Jeff Gilbert came to the event at Indian Rock from nearby Shrewsbury, Pennsylvania, but has had a family connection to Indian Rock Dam since it was first built, noting that a portion of his family’s farm upstream of the dam was purchased to be part of the dam’s dry reservoir area before he was born.

For him though, his most powerful memories associated with Indian Rock Dam were during Tropical Storm Agnes. He said that while it had been raining heavily, he and his mother didn’t realize just how significant the rain had been until they saw the lake forming in the reservoir and when they visited his nearby aunt.

“It (Codorus Creek) was literally a lake, and we pulled up to my aunt’s house and she came out in her bath robe and they had been bailing water of her basement and she said ‘Don’t you know that York is in a state of emergency and everything’s closed!,’” Gilbert said. “During the event, we actually came over and we actually watched the water going over the spillway. It was pretty amazing, it looked like Niagara Falls. It was significantly over the spillway, you could see a huge amount of volume coming over.”

Estimates are that the water from the reservoir rose from one to two feet over the height of the side of the spillway, leading excess water to flow into the concrete spillway and downstream.

While water did make it downstream past Indian Rock Dam via the floodway, the dam still held back what would have been 9.1 billion more gallons of potential floodwaters and it is estimated flooding could have been up to 13 feet higher in downtown York had Indian Rock Dam not been there.

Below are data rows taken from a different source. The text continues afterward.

-- ==== Sys2Proof/Syntax.lean ====
section
/-!
DEFINITION. The commands of the block: one constructor for each row of the opcode table, and the operand types they
carry. A command is an access or an event from outside the model (log entry 1); what it carries is what the spec says
reaches the block with it. Host memory is outside, so bytes read from it come as operands (log entry 3).
-/
namespace Sys2Proof

/-- The two sides of a root port: the H lane and the F/L pair (R194). -/
inductive Side where
  | h | p
  deriving DecidableEq, Repr

/-- What a receiver hands on: the bytes of a packet or set, and whether the line coding was clean (R26, R27, R231). -/
structure LineRx where
  bytes : List Byte
  lineOk : Bool
  deriving DecidableEq, Repr

/-- A command packet as taken from the ring (Table 10-1), without its OPCODE, which the constructor names, and with
what the host accesses of the command returned: `block` is the parameter block read with PTR, `image` the image that a
stage command reads; `none` means that a host access failed under R178 or R179 (log entry 3). -/
structure CmdPkt where
  flags : Byte
  rsvd : Byte
  session : Half
  plen : Half
  seq : Word
  rsvd2 : Word
  param : List Byte
  outAddr : DWord
  block : Option (List Byte)
  image : Option (List Byte)
  deriving DecidableEq, Repr

/-- How a host access fails (R178; codes of ERR_KIND, Table 7-12). -/
inductive HostErr where
  | unsupported | abort | poisoned | timeout | staging | flush
  deriving DecidableEq, Repr

/-- What a scrub step finds in a cistern word: no error, or one that the patrol has reached or that stands (R190, R191). -/
inductive EccErr where
  | none
  | single (reached : Bool)
  | double (reached : Bool)
  deriving DecidableEq, Repr

/-- A pair whose reset ends, and what shows on it: no pull-up yet, or one on line P or not (R235, R236). -/
structure PairRelease where
  port : Fin 16
  pull : Option Bool
  deriving DecidableEq, Repr

/-- What is sensed at a step of entry: the junction temperature, and whether the host has enabled L1.2 (R356, R361). -/
structure EntrySense where
  temp : BitVec 12
  l12 : Bool
  deriving DecidableEq, Repr

/-- The outcome of a keeper request of Table 8-8: data returned, or the request failed, and the round-trip time in
1/8 tick that a PROBE_DELAY measured (R66). -/
inductive KeeperReply where
  | data (b : List Byte)
  | rtt (eighths : Nat)
  | failed
  deriving DecidableEq, Repr

/-- What the memories answer at start: which parts of retention pass their check (R371), and whether the flash takes the epoch
record where it is due (R84). -/
structure RetCheck where
  shadow : Bool
  ledger : Bool
  stateArea : Bool
  epochSaved : Bool
  deriving DecidableEq, Repr

/-- The external flash, as the Steward finds it (Table 11-1): the two directory copies, the two epoch records, and the
images in the two firmware and three configuration slots (an erased slot holds no byte). -/
structure Flash where
  dir0 : List Byte
  dir1 : List Byte
  rec0 : List Byte
  rec1 : List Byte
  fwA : List Byte
  fwB : List Byte
  cfg0 : List Byte
  cfg1 : List Byte
  cfg2 : List Byte
  deriving DecidableEq, Repr

/-- A partner's HELLO as received (R386, R413). -/
structure TwinHello where
  strap : Fin 3
  role : Fin 4
  protocol : Half
  firmware : Word
  generation : Word
  cert : List Byte
  ephemeral : List Byte
  signature : List Byte
  rekeySeq : Option Word
  deriving DecidableEq, Repr

/-- A twin frame as received (Table 16-1). -/
structure TwinRx where
  flags : Byte
  seq : Word
  ack : Word
  payload : List Byte
  tag : List Byte
  deriving DecidableEq, Repr
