-- ==== Sys2Proof/Machine/Tab.lean ====
section
/-!
DEFINITION. Sparse tables: lists of key and value pairs with strictly rising keys, in which an unlisted key reads as
absent. They hold everything of which the spec gives the machine many: registers, queue pairs, endpoints, places.
-/
namespace Sys2Proof.Machine

/-- A sparse table by number. -/
abbrev Tab (α : Type) := List (Nat × α)

/-- The keys rise strictly. -/
abbrev Tab.Wf {α : Type} (t : Tab α) : Prop := (t.map Prod.fst).Pairwise (· < ·)

/-- The value at a key, if listed. -/
def Tab.find {α : Type} : Tab α → Nat → Option α
  | [], _ => none
  | (k', v) :: r, k => if k' = k then some v else Tab.find r k

/-- The value at a key, or a default. -/
def Tab.getD {α : Type} (t : Tab α) (k : Nat) (d : α) : α := (Tab.find t k).getD d

/-- Set the value at a key, in order. -/
def Tab.set {α : Type} : Tab α → Nat → α → Tab α
  | [], k, v => [(k, v)]
  | (k', v') :: r, k, v =>
    if k = k' then (k, v) :: r
    else if k < k' then (k, v) :: (k', v') :: r
    else (k', v') :: Tab.set r k v

/-- Remove a key. -/
def Tab.del {α : Type} (t : Tab α) (k : Nat) : Tab α := t.filter fun e => e.1 != k

/-- Change every value. -/
def Tab.mapVal {α : Type} (t : Tab α) (f : Nat → α → α) : Tab α := t.map fun e => (e.1, f e.1 e.2)

/-- Keep the entries that satisfy a test. -/
def Tab.keep {α : Type} (t : Tab α) (p : Nat → α → Bool) : Tab α := t.filter fun e => p e.1 e.2

end Sys2Proof.Machine
end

Indian Rock Dam Today – Celebrating 75 years, and Counting, of Reducing Flood Risks

Since Tropical Storm Agnes, Indian Rock Dam has continued to manage the flow of the West Branch of Codorus Creek, often largely unnoticed.

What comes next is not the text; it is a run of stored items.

-- ==== Sys2Proof/Machine/Journal.lean ====
section
/-!
DEFINITION. Sending twin frames, and the Ledger: its entries, floors, registers and mirroring (10 R273 to R277, 16 R386).
-/
namespace Sys2Proof.Machine

/-- ROLE of TWN_STATUS: 0 single, 1 joining, 2 primary, 3 standby (Table 16-5). -/
def State.role (s : State) : Nat := s.getF Fld.twnStatusRole 0

/-- The twin link is up (R386). -/
def State.twinUp (s : State) : Bool := s.bit Fld.twnStatusLinkUp 0

/-- SYNC of TWN_STATUS: 0 none, 1 Syncing, 2 Synced, 3 Lost (R389). -/
def State.sync (s : State) : Nat := s.getF Fld.twnStatusSync 0

/-- Entries are mirrored to the partner (R277, R389). -/
def State.mirrors (s : State) : Bool := s.role == 2 && s.twinUp && !s.twn.silent && (s.sync == 1 || s.sync == 2)

/-- The nonce of a twin frame: SEQ and the sender's strap (R386). -/
def twinNonce (seq : Word) (strap : Nat) : List Byte := leBytes 4 seq.toNat ++ leBytes 1 strap

/-- The clear header of a twin frame (Table 16-1). -/
def twinHeader (type flags len : Nat) (seq ack : Word) : List Byte :=
  leBytes 1 type ++ leBytes 1 flags ++ leBytes 2 len ++ leBytes 4 seq.toNat ++ leBytes 4 ack.toNat

/-- Put a twin frame of a given number on the link, encrypted (R386). -/
def State.twinPut (s : State) (type flags : Nat) (seq : Word) (payload : List Byte) : State :=
  let strap := s.getF Fld.twnStatusStrap 0
  let h := twinHeader type flags payload.length seq s.twn.rxSeq
  s.emit (.twinFrame type flags seq (Config.gcmSeal s.twn.txKey (twinNonce seq strap) h payload))

/-- The key for a frame number: freshly agreed keys count from the number that a HELLO named (R413). -/
def keyFor (pending : Option (Word × List Byte × List Byte)) (seq : Word) (tx : Bool) (old : List Byte) : List Byte :=
  match pending with
  | some (n, t, r) => if n.toNat ≤ seq.toNat then (if tx then t else r) else old
  | none => old

/-- Send a twin frame; frames of types 3 to 8 are kept until acknowledged (R386). -/
def State.twinSend (s : State) (type : Nat) (payload : List Byte) : State :=
  if !s.twinUp then s
  else
    let seq := s.twn.txSeq + 1
    let s1 := { s with twn := { s.twn with
      txSeq := seq
      txKey := keyFor s.twn.pendingKey seq true s.twn.txKey
      unacked := if 3 ≤ type then s.twn.unacked ++ [(seq, type, payload)] else s.twn.unacked } }
    s1.twinPut type 0 seq payload

/-- What a HELLO says of a chip (Table 16-2). -/
def helloContent (strap role : Nat) (protocol : Half) (firmware generation : Word) (ephemeral : List Byte) : List Byte :=
  leBytes 1 strap ++ leBytes 1 role ++ leBytes 2 protocol.toNat ++ leBytes 4 firmware.toNat ++ leBytes 4 generation.toNat ++
    ephemeral

/-- Send a HELLO: at link up as frame 1, on a live link with the SEQ from which new keys count. The signature over both
chips' contents follows once the partner's are there (R386, R413; log entry 41). -/
def State.sendHello (s : State) (rekey : Option Word) : State :=
  let eph := s.freeBytes 8
  let c := helloContent (s.getF Fld.twnStatusStrap 0) s.role Config.twinProtocol (BitVec.ofNat 32 (fieldAt s.cfg.fwRunning 4 4))
    (s.reg .gblCfgGen 0) eph
  let seq := if rekey.isSome then s.twn.txSeq + 1 else 1
  let tail := match rekey with | some n => leBytes 4 n.toNat | none => []
  let s1 := { s.skipFree 8 with twn := { s.twn with txSeq := seq, hello := c } }
  s1.emit (.twinFrame 1 0 seq (c ++ s.sec.cert ++ tail))

/-- A twin event for T0, with the TWIN cause (R399, Table 16-4). -/
def State.twinEvent (s : State) (code d0 d1 : Nat) : State := (s.event1 0 4 code d0 d1 0).raise 0 15

/-- MIRROR_LAG follows the unacknowledged LEDGER frames (Table 10-20). -/
def State.setLag (s : State) : State :=
  s.setF Fld.ledStatusMirrorLag 0 (min ((s.twn.unacked.filter fun u => u.2.1 == 5).length) 65535)

/-- A Ledger entry as 64 bytes (Table 10-12). -/
def LedEntry.bytes (e : LedEntry) (hideDigest : Bool) : List Byte :=
  leBytes 8 e.lseq.toNat ++ leBytes 8 e.time.toNat ++ leBytes 4 e.gen.toNat ++ leBytes 4 e.seq.toNat ++
    leBytes 2 e.opcode.toNat ++ leBytes 1 e.tenant ++ [e.status, e.detail, e.flags] ++ leBytes 2 e.session.toNat ++
    leBytes 8 e.result.toNat ++ leBytes 8 0 ++ (if hideDigest then List.replicate 16 0 else padTo 16 e.digest)

/-- A Ledger entry from 64 bytes (Table 10-12). -/
def LedEntry.ofBytes (b : List Byte) : LedEntry where
  lseq := BitVec.ofNat 64 (fieldAt b 0 8)
  time := BitVec.ofNat 64 (fieldAt b 8 8)
  gen := BitVec.ofNat 32 (fieldAt b 16 4)
  seq := BitVec.ofNat 32 (fieldAt b 20 4)
  opcode := BitVec.ofNat 16 (fieldAt b 24 2)
  tenant := fieldAt b 26 1
  status := BitVec.ofNat 8 (fieldAt b 27 1)
  detail := BitVec.ofNat 8 (fieldAt b 28 1)
  flags := BitVec.ofNat 8 (fieldAt b 29 1)
  session := BitVec.ofNat 16 (fieldAt b 30 2)
  result := BitVec.ofNat 64 (fieldAt b 32 8)
  digest := (b.drop 48).take 16

/-- The floor of a tenant in a full Ledger (R275). -/
def ledFloor (t : Nat) : Nat := if t = 0 then 1024 else 16

/-- The oldest entry whose tenant holds more than its floor, by position (R275). -/
def evictIdx (es : List LedEntry) : Option Nat :=
  es.findIdx? fun e => decide (ledFloor e.tenant < (es.filter fun x => x.tenant == e.tenant).length)

/-- The Ledger's registers follow its contents (Tables 10-15 and 10-20). -/
def State.ledRegs (s : State) : State :=
  (s.setReg64 .ledHeadLo .ledHeadHi 0 (s.led.lstart ++ s.led.next)).setF Fld.ledStatusCount 0 s.led.entries.length

/-- Store an entry with a given LSEQ, evicting when the Ledger is full (R267, R275). -/
def State.ledStore (s : State) (e : LedEntry) : State :=
  let es := s.led.entries ++ [e]
  let led :=
    if es.length ≤ 8192 then { s.led with entries := es }
    else match evictIdx es with
      | none => { s.led with entries := es.drop 1 }
      | some i =>
        match es[i]? with
        | none => { s.led with entries := es.drop 1 }
        | some x => { s.led with entries := es.eraseIdx i, removed := Tab.set s.led.removed x.tenant x.lseq }
  let s1 := { s with led := { led with next := BitVec.ofNat 32 (e.lseq.toNat % 2 ^ 32) + 1 } }
  let s2 := s1.ledRegs
  if e.flags.getLsbD 0 then s2 else s2.setReg64 .ledLastLo .ledLastHi e.tenant e.lseq

/-- The LSEQ that the next entry receives (R273). -/
def State.nextLseq (s : State) : DWord := s.led.lstart ++ s.led.next

/-- Commit an entry: it receives its LSEQ, is stored, and is sent to a standby (R267, R273, R277). The payload of the
LEDGER frame carries the command's parameters after the entry, so that a standby can apply it (DESIGN CHOICE, log entry
29). -/
def State.journal (s : State) (e : LedEntry) (params : List Byte) : State :=
  let e1 := { e with lseq := s.nextLseq, time := s.now, gen := s.reg .gblCfgGen 0 }
  let s1 := s.ledStore e1
  if s1.mirrors then (s1.twinSend 5 (e1.bytes false ++ params)).setLag else s1

/-- An entry that the Vohus itself makes (R274). -/
def State.journalInternal (s : State) (op : Half) (result : DWord) : State :=
  s.journal ⟨0, 0, 0, 0, op, 0, 0, 0, 1, 0, result, []⟩ []

/-- An entry reads as visible to a tenant (R276). -/
def ledVisible (t : Nat) (e : LedEntry) : Bool := t == 0 || e.tenant == t || e.tenant == 0

/-- The Ledger is started empty under an increased LSTART, which goes to the epoch record (R273, R275). -/
def State.ledgerStart (s : State) (kind : Nat) : State :=
  let l := s.led.lstart + 1
  let s1 := { s with
    led := { s.led with entries := [], next := 1, lstart := l, removed := [], waiting := [] }
    time := { s.time with lstart := l } }
  let s2 := { s1 with regs := Tab.keep s1.regs fun k _ =>
    k / 4096 != Reg.ledLastLo.ctorIdx && k / 4096 != Reg.ledLastHi.ctorIdx }
  s2.journalInternal 1 (BitVec.ofNat 64 kind)

end Sys2Proof.Machine
end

Many attendees of the 75th anniversary event were surprised to learn that the dam’s gates were operated as recently as February 2016 to reduce the risk of flooding along Codorus Creek downstream of Indian Rock Dam during a high water event associated with snow melt.

While that event was not one of the more significant ones faced by Indian Rock Dam and its personnel, it did require management of flow downstream to reduce risks. 

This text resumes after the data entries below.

/-- Requests issued for a channel and not yet done. -/
def State.chanBusy (s : State) (ch : Nat) : Bool :=
  s.dma.reqs.any fun r =>
    match r.what with
    | .payload q idx | .inWrite q idx | .flush q idx =>
      (s.qp q).entries.any fun e => e.idx == idx && e.prog && e.chan == ch
    | .program c _ => c == ch
    | _ => false

/-- Writes of a channel's entries that no flush has proved. -/
def State.chanUnproved (s : State) (ch : Nat) : Bool :=
  s.qps.any fun q => q.2.entries.any fun e => e.prog && e.chan == ch && !e.unflushed.isEmpty

/-- DMA_PAUSE_DRAINED (R184). -/
def execDmaPauseDrained (ch : Fin 64) (s : State) : Host.Outcome State Fault Refusal :=
  let u := s.writesLeave
  done (if (u.chan ch).state = .pausing ∧ ¬u.chanBusy ch ∧ ¬u.chanUnproved ch then
    u.modChan ch fun c => { c with state := .paused } else u)

/-- The structure fetched by the slot's oldest request is checked and loaded at its first element, or refused (R169). A channel with PAUSE set issues
nothing, so it goes to Pausing (R184; log entry 42). -/
def State.programFetched (s : State) (ch slot : Nat) (b : List Byte) : State :=
  let c := s.chan ch
  let here := fun r : Req => decide (r.what = .program ch slot)
  match s.dma.reqs.find? here with
  | none => s
  | some r =>
    let kept := (c.refetch.find? fun x => x.1 == slot).map (·.2)
    let s0 := s.modChan ch fun c => { c with refetch := c.refetch.filter fun x => x.1 != slot }
    let s1 := { s0 with dma := { s0.dma with reqs := s0.dma.reqs.filter (·.id != r.id) } }.writeWords 3 ch
    match c.owner, Prog.parse b with
    | some t, some p =>
      if s1.slotBusy ch slot || (s1.qp p.qp).owner != some t ||
          (c.slots.any fun e => e.1 != slot && e.2.qp == p.qp) then s1.loadRefused ch
      else
        let q := match kept with
          | some k => { p with pos := k.pos, committed := k.committed, addr := r.addr }
          | none => { p with addr := r.addr }
        s1.modChan ch fun c =>
          { c with
            slots := Tab.set c.slots slot q
            state := if c.state = .stopped then (if c.pause then .pausing else .running) else c.state }
    | _, _ => s1.loadRefused ch

/-- PROGRAM_STRUCTURE_FETCHED (R169). -/
def execProgramStructureFetched (ch : Fin 64) (slot : Fin 16) (data : List Byte) (s : State) :
    Host.Outcome State Fault Refusal := done (s.programFetched ch slot data)

/-! ### Errors (R178 to R183) -/

/-- ERR_KIND of a failure (Table 7-12). -/
def errKind : HostErr → Nat
  | .unsupported => 1 | .abort => 2 | .poisoned => 3 | .timeout => 4 | .staging => 5 | .flush => 6

/-- Latch an error outside a channel, with the DMA_FN cause (R182, Table 7-14). -/
def State.fnErr (s : State) (t : Nat) (addr : DWord) (write : Bool) (kind what : Nat) : State :=
  if s.bit Fld.dmaFnErrInfoValid t then s
  else
    ((s.setReg64 .dmaFnErrLo .dmaFnErrHi t addr).setReg .dmaFnErrInfo t
      (BitVec.ofNat 32 (1 + (if write then 2 else 0) + 4 * kind + 32 * what))).raise t 7

/-- Add flags to a completion: PARTIAL is bit 4, ERR_WRITE bit 5 (Table 6-6). -/
def Entry.addFlags (e : Entry) (m : Byte) : Entry := { e with flags := e.flags ||| m }

/-- Any byte of the entry has reached the bus or host memory (R173, R180). -/
def Entry.moved (e : Entry) : Bool := e.count != 0 || e.sent || !e.unflushed.isEmpty || (e.dirIn && decide (e.xfer < e.len))

/-- A host access of a transfer failed for good (R180 to R182): a status other than OK is kept. Writes that can still be proved
are; an OUT waits for the answers to what it has sent. -/
def Entry.dmaFail (e : Entry) (write after proof : Bool) (tick : DWord) (frame : Word) : Entry :=
  let e1 := if e.moved || after then e.addFlags 0x10 else e
  let e2 := if write then e1.addFlags 0x20 else e1
  let e3 := Entry.giveUp { e2 with unflushed := if proof then e.unflushed else [] } .dmaError tick frame
  if e.dirIn ∨ e.phase ≠ .started then e3 else { e3 with phase := .flushing }

/-- An entry of a halted channel needs a further host access (R180). -/
def Entry.needsHost (e : Entry) : Bool :=
  e.phase ≠ .finished && e.elems != 0 && (if e.dirIn then true else e.xfer != 0 || e.inFlight != 0)

/-- Another entry of a halted channel that needed the host (R180). -/
def Entry.haltedOut (e : Entry) (tick : DWord) (frame : Word) : Entry :=
  { e.dmaFail false false false tick frame with count := 0, flags := e.flags, phase := .finished }

/-- The channel enters Halted (R180): its requests end, the failing entry and every other that needs the host complete
with DMA_ERROR, the error is latched, and the cause is raised. -/
def State.chanHalt (s : State) (ch kind : Nat) (write after : Bool) (addr : DWord) (fail : Option (Nat × Half)) : State :=
  let fix := fun (q : Nat) (e : Entry) =>
    if e.prog && e.chan == ch then
      if fail = some (q, e.idx) then e.dmaFail write after false s.now s.time.frame
      else if e.needsHost then e.haltedOut s.now s.time.frame
      else e
    else e
  let s1 := { s with
    qps := Tab.mapVal s.qps fun q v => { v with entries := v.entries.map (fix q) }
    dma := { s.dma with reqs := s.dma.reqs.filter fun (r : Req) =>
      match r.what with
      | .payload q idx | .inWrite q idx | .flush q idx =>
        !((s.qp q).entries.any fun e => e.idx == idx && e.prog && e.chan == ch)
      | .program c _ => c != ch
      | _ => true } }
  let s2 := s1.modChan ch fun c => { c with
    state := .halted, errKind := kind, errWrite := write, errAddr := addr, afterCount := after }
  match (s2.chan ch).owner with
  | none => s2
  | some t => s2.raise t 6

/-- Change one entry of one queue pair. -/
def State.modEntry (s : State) (q : Nat) (idx : Half) (f : Entry → Entry) : State :=
  s.modQp q fun v => v.modEntry idx f

/-- A write that failed in the staging buffer never reached host memory: it is no more to be proved, nor counted (R155, R178). -/
def Entry.unwritten (e : Entry) (addr : DWord) : Entry :=
  { e with
    unflushed := e.unflushed.filter fun w => w.1 != addr
    count := e.count - ((e.unflushed.filter fun w => w.1 == addr).map (·.2.length)).sum }

/-- An access of a transfer failed for good, through a channel or a plain buffer (R180 to R182). -/
def State.xferFail (s : State) (q : Nat) (idx : Half) (kind : Nat) (write : Bool) (addr : DWord) : State :=
  match (s.qp q).entry idx with
  | none => s
  | some e =>
    let after := e.xfer == 0
    if e.prog then
      (if write && kind != 6 then s.modEntry q idx fun e => e.unwritten addr else s).chanHalt e.chan kind write after addr
        (some (q, idx))
    else
      let s1 := { s with dma := { s.dma with reqs := s.dma.reqs.filter fun (r : Req) =>
        !(decide (r.what = ReqWhat.payload q idx) || decide (r.what = ReqWhat.inWrite q idx) || decide (r.what = ReqWhat.flush q idx)) } }
      let lost := fun e : Entry => if write && kind != 6 then e.unwritten addr else e
      (s1.modEntry q idx fun e => (lost e).dmaFail write after (kind != 6) s.now s.time.frame).fnErr
        ((s.qp q).owner.getD 0) addr write kind 0

/-- An entry ends for what a window or a cistern word does to its remaining data: what it sent is still answered, and what it
wrote is still proved (R173, R176, Table 7-8). -/
def Entry.cutOff (e : Entry) (st : XStatus) (part : Bool) (tick : DWord) (frame : Word) : Entry :=
  let e1 := (if part then e.addFlags 0x10 else e).giveUp st tick frame
  if e.dirIn ∨ e.phase ≠ .started then e1 else { e1 with phase := .flushing }

/-- A window refused an access of a transfer: its entry completes with WINDOW_FAULT, PARTIAL telling whether bytes
moved, and the channel does not halt (R173, R308). -/
def State.xferWindow (s : State) (q : Nat) (idx : Half) (t : Nat) (addr : DWord) : State :=
  (s.isoRefuse t addr).modEntry q idx fun e => e.cutOff .windowFault e.moved s.now s.time.frame

/-! ### The cistern's room (R188, R189) -/

/-- Bytes that an entry holds in its endpoint's basin or is fetching into it. -/
def Entry.held (e : Entry) : Nat := e.data.length + e.inFlight + (e.unflushed.map (·.2.length)).sum

/-- The entries that hold bytes of an endpoint direction. -/
def State.epEntries (s : State) (addr ep : Nat) (dirIn : Bool) : List Entry :=
  s.qps.flatMap fun q => q.2.entries.filter fun e =>
    e.addr == addr && e.ep == ep && (e.dirIn == dirIn || e.kind = .control) && e.phase ≠ .finished

/-- Bytes that the entries of an endpoint direction hold in its basin or are fetching into it. -/
def State.epHeld (s : State) (addr ep : Nat) (dirIn : Bool) : Nat := ((s.epEntries addr ep dirIn).map Entry.held).sum

/-- Buffers of an endpoint in use: one per packet of each of its entries (R189). -/
def State.epBuffers (s : State) (e : Ep) : Nat :=
  ((s.epEntries e.addr e.ep e.dirIn).map fun x => (x.held + e.mps - 1) / e.mps).sum

/-- Room for more bytes at an endpoint direction: its basin's, or its pool buffers' (R188, R189). -/
def State.epRoom (s : State) (e : Ep) : Nat :=
  match e.pool with
  | none => e.basin - s.epHeld e.addr e.ep e.dirIn
  | some p =>
    let pool := Tab.getD s.pools (e.owner * 16 + p) ⟨64, 0, 0⟩
    let others := (s.eps.filter fun x => x.2.isOpen && x.2.owner == e.owner && x.2.pool == some p &&
      !(x.2.addr == e.addr && x.2.ep == e.ep && x.2.dirIn == e.dirIn)).map fun x =>
        max (s.epBuffers x.2) pool.reserve
    (pool.count - others.sum - s.epBuffers e) * e.mps

/-- Room for more bytes of one entry: in a pool, with what is left of the buffer of its last packet (R189). -/
def State.entryRoom (s : State) (ep : Ep) (e : Entry) : Nat :=
  s.epRoom ep + (if ep.pool.isNone || e.held % ep.mps == 0 then 0 else ep.mps - e.held % ep.mps)

/-! ### Host requests (R165 to R167) -/

/-- What a request would be: purpose, tenant, address, length, write, and its place in the order of its class. -/
structure Cand where
  what : ReqWhat
  tenant : Nat
  addr : DWord
  len : Nat
  elem : Nat
  rank : Nat
  deriving DecidableEq, Repr

/-- The planned departure of the slot, among those of the open frames, that serves the entry of a queue pair with k scheduled
entries before it: its place in the order of the slots (Table 7-1). -/
def State.departRank (s : State) (q k : Nat) : Nat :=
  let sl := (s.frames.flatMap fun f => f.slots.filter (!·.gone)).zipIdx.filter fun x =>
    x.1.slot.qp == q && (x.1.slot.role == 0 || x.1.slot.role == 1 || x.1.slot.role == 3)
  ((sl.map (·.2))[k]?).getD (65536 + k)

/-- The planned departure of an entry: of the slot in which its strike stands, or of the slot that its place in the queue gives it
(Table 7-1). -/
def State.entryRank (s : State) (q : Nat) (e : Entry) : Nat :=
  if e.kind = .strike ∧ e.strike ≠ .unplaced then
    (s.frames.flatMap fun f => f.slots.filter (!·.gone)).findIdx fun x => x.strike == some (q, e.idx)
  else
    let before := (s.qp q).entries.takeWhile fun x => x.idx != e.idx
    s.departRank q (before.filter fun x => x.phase = .queued || x.phase = .started).length

/-- Entries that a queue pair may still read into the descriptor cache (R186). -/
def Qp.cacheRoom (v : Qp) : Bool :=
  let waiting := (v.entries.filter fun e => e.phase = .queued && !e.begun).length
  v.aborting || decide (waiting + idxCount v.fetchIdx v.sqCons < (if v.contract.isSome then 8 else 2))

/-- The number of the doorbell that posted the next entry to fetch (R166). -/
def Qp.doorbellRank (v : Qp) : Nat :=
  match v.doorbells.find? fun d => decide (0 < idxCount d.1 v.fetchIdx ∧ idxCount d.1 v.fetchIdx ≤ v.sqSize) with
  | none => 0
  | some d => d.2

Some of the more significant events where water was impounded behind the dam include Hurricane Sandy in 2012, and unnamed high water event in 2013 and Tropical Storm Lee – all of which required holding back billions of gallons of water from downstream. During Tropical Storm Lee, 44.1 percent of the reservoir’s storage capacity was used – meaning just over 4 billion gallons of water was being impounded to reduce risks to York and other downstream communities.
These were just some of the facts and figures that the several hundred attendees at the dam’s 75th anniversary celebration learned about.

While many people have historic connections and memories associated with Indian Rock Dam, Head Dam Operator Steve Young said that in recent years that his team at the dam has been working on forging new bonds with the surrounding community as well.

“What stands out to me at Indian Rock in recent years is how we’re more and more involved with the surrounding community and different people and organizations,” Young said, noting they work closely with the Pennsylvania Fish and Game Commission and the Fraternal Order of the Police on use of land within the dry reservoir and also partner with local environmental and recreational groups as feasible. “It’s not just about Indian Rock Dam. We partner with different groups propose different things and we find ways to work with them.”

Even with that increased connection to the surrounding community, he said he was pleasantly surprised by how many people came out to the 75th anniversary event to learn about the dam and how it reduces flood risks to their communities.

“When this event was first proposed, I had my doubts on the kind of turnout we would get. I thought, well, Indian Rock Dam is a dry project, we don’t have a lake, we don’t have a lot of recreation other than public hunting up in the reservoir and I was wondering what kind of turnout we would get,” Young said. “I was very surprised at the turnout. I was astonished. It makes me feel good that we’re doing something the public appreciates.”